[[ Recorded data, beginning ]]
/-- Settles O39: T.CONVERT is one record update; the counts, the geometry and the pixel index fit their registers, and the block it
writes is the image, which ends at `OUT_LEN`. -/
theorem convertTransaction : Obligations.ConvertTransaction := by
  intro s u w h hb _ hw hh
  have hgeom := latchGeometry_geometryOk (latchCounts (withHeader w h 1 s.begin))
  have ⟨_, _, _, hfsize⟩ := hgeom
  have hrun := execTConvert_eq hb u hw hh
  have hlen := encodeImage_length s.params w.toNat h.toNat s.begin.body
  generalize encodeImage s.params w.toNat h.toNat s.begin.body = bytes at hrun hlen ⊢
  refine ⟨_, hrun, rfl, rfl, rfl, rfl, rfl, rfl, latchCounts_expected_toNat (withHeader w h 1 s.begin), rfl, hfsize, hgeom,
    OutHolds_writeBlock rfl, fun a ha => Memory.read_writeBlock_outside s.outMem _ _ _ (.inr ?_), rfl, rfl, rfl,
    endOfPixels_sidx_toNat (latchGeometry (latchCounts (withHeader w h 1 s.begin))), rfl, rfl, rfl, rfl, rfl, rfl, rfl, rfl,
    rfl, rfl, rfl⟩
  rw [hlen, Nat.zero_add]
  exact hfsize.symm.trans_le ha

/-! ## A transaction computes `convert` (R126) -/

/-- How a transaction from `s` on the input `buf` ends in `t` when `convert` answers `answer`: accepted with its bytes in `OUT`, or
rejected with its code and its counts, and `OUT` left alone (R148, R157). -/
def State.EndsAs (s : State) (buf : List Byte) (t : State) : Except Rejection (List Byte) → Prop
  | .ok bytes =>
    t.st = .done ∧ t.err = 0 ∧ t.outLen.toNat = bytes.length ∧ t.OutHolds 0 bytes
      ∧ buf[1]? = some t.width ∧ buf[2]? = some t.height ∧ t.depth = 1
      ∧ t.expected.toNat = packedByteCount t.width.toNat t.height.toNat ∧ t.actual = buf.length - 4
  | .error r =>
    t.st = .error ∧ t.err = r.code ∧ t.outLen = 0 ∧ t.outMem = s.outMem
      ∧ ∀ e a, r = .insufficientBitmapData e a → t.expected.toNat = e ∧ t.actual = a

/-- An input above the length threshold has a whole header: both admissible thresholds are at least 3 (R2). -/
theorem exists_header_of_lt_length {p : Params} {buf : List Byte} (hn : p.tooSmallMax.toNat < buf.length) :
    ∃ u w h d body, buf = u :: w :: h :: d :: body := by
  have hfour : 4 ≤ buf.length := (three_le_tooSmallMax p.tooSmallMax).trans_lt hn
  match buf, hfour with
  | u :: w :: h :: d :: body, _ => exact ⟨u, w, h, d, body, rfl⟩
  | [], hfour | [_], hfour | [_, _], hfour | [_, _, _], hfour => simp at hfour

/-- The header that the transaction reads is the one the host has written, but for byte 0 (R82, R174). -/
theorem headerWord_of_inputWritten {s : State} {u w h d : Byte} {body : List Byte}
    (hs : s.InputWritten (u :: w :: h :: d :: body)) : headerWord s = headerWordOf (inByte s 0) w h d := by
  have hbyte : ∀ a b, 1 ≤ a → a < 8133 → (u :: w :: h :: d :: body)[a]? = some b → inByte s a = b := fun a b h1 h2 hb => by
    obtain ⟨ha, rfl⟩ := List.getElem?_eq_some_iff.mp hb
    exact inByte_of_inputWritten hs h1 h2 ha
  rw [headerWord, hbyte 1 w (by decide) (by decide) rfl, hbyte 2 h (by decide) (by decide) rfl,
    hbyte 3 d (by decide) (by decide) rfl]
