/-- A write of `data` at a chip's local address, as WRITE packets; the number of packets sent and whether all were routed. -/
def State.remoteWrite (s : State) (why : Purpose) (chip addr : Nat) (data : List Byte) : State × Nat × Bool :=
  (pagePieces data.length addr data).foldl
    (fun acc p =>
      let r := acc.1.request why (mkPacket .write chip p.1 p.2)
      (r.1, acc.2.1 + b2n r.2, acc.2.2 && r.2))
    (s, 0, true)

/-- A read of `n` bytes at a chip's local address, as READ packets. -/
def State.remoteRead (s : State) (why : Purpose) (chip addr n : Nat) : State × Nat × Bool :=
  (pageSpans addr n).foldl
    (fun acc p =>
      let r := acc.1.request why (mkPacket .read chip p.1 [] 0 p.2)
      (r.1, acc.2.1 + b2n r.2, acc.2.2 && r.2))
    (s, 0, true)

/-- An answer to a request that came from another chip: a CMPL with a status (R439). An unroutable answer is counted and
dropped. -/
def State.answer (s : State) (p : Packet) (st : Status) : State :=
  s.sendOn { mkPacket .cmpl p.src p.addr [] st.code with src := s.fab.chipNum, tag := p.tag }

end Sys2Proof.Machine
end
[[ Recorded data, end ]]
_Task item:_ Copy out only the lines of the records above from the one with "writes is the" through the one with "rfl, rfl, latchCounts_expected_toNat", exactly as they stand, both included.

_Completed task:_
writes is the image, which ends at `OUT_LEN`. -/
theorem convertTransaction : Obligations.ConvertTransaction := by
  intro s u w h hb _ hw hh
  have hgeom := latchGeometry_geometryOk (latchCounts (withHeader w h 1 s.begin))
  have ⟨_, _, _, hfsize⟩ := hgeom
  have hrun := execTConvert_eq hb u hw hh
  have hlen := encodeImage_length s.params w.toNat h.toNat s.begin.body
  generalize encodeImage s.params w.toNat h.toNat s.begin.body = bytes at hrun hlen ⊢
  refine ⟨_, hrun, rfl, rfl, rfl, rfl, rfl, rfl, latchCounts_expected_toNat (withHeader w h 1 s.begin), rfl, hfsize, hgeom,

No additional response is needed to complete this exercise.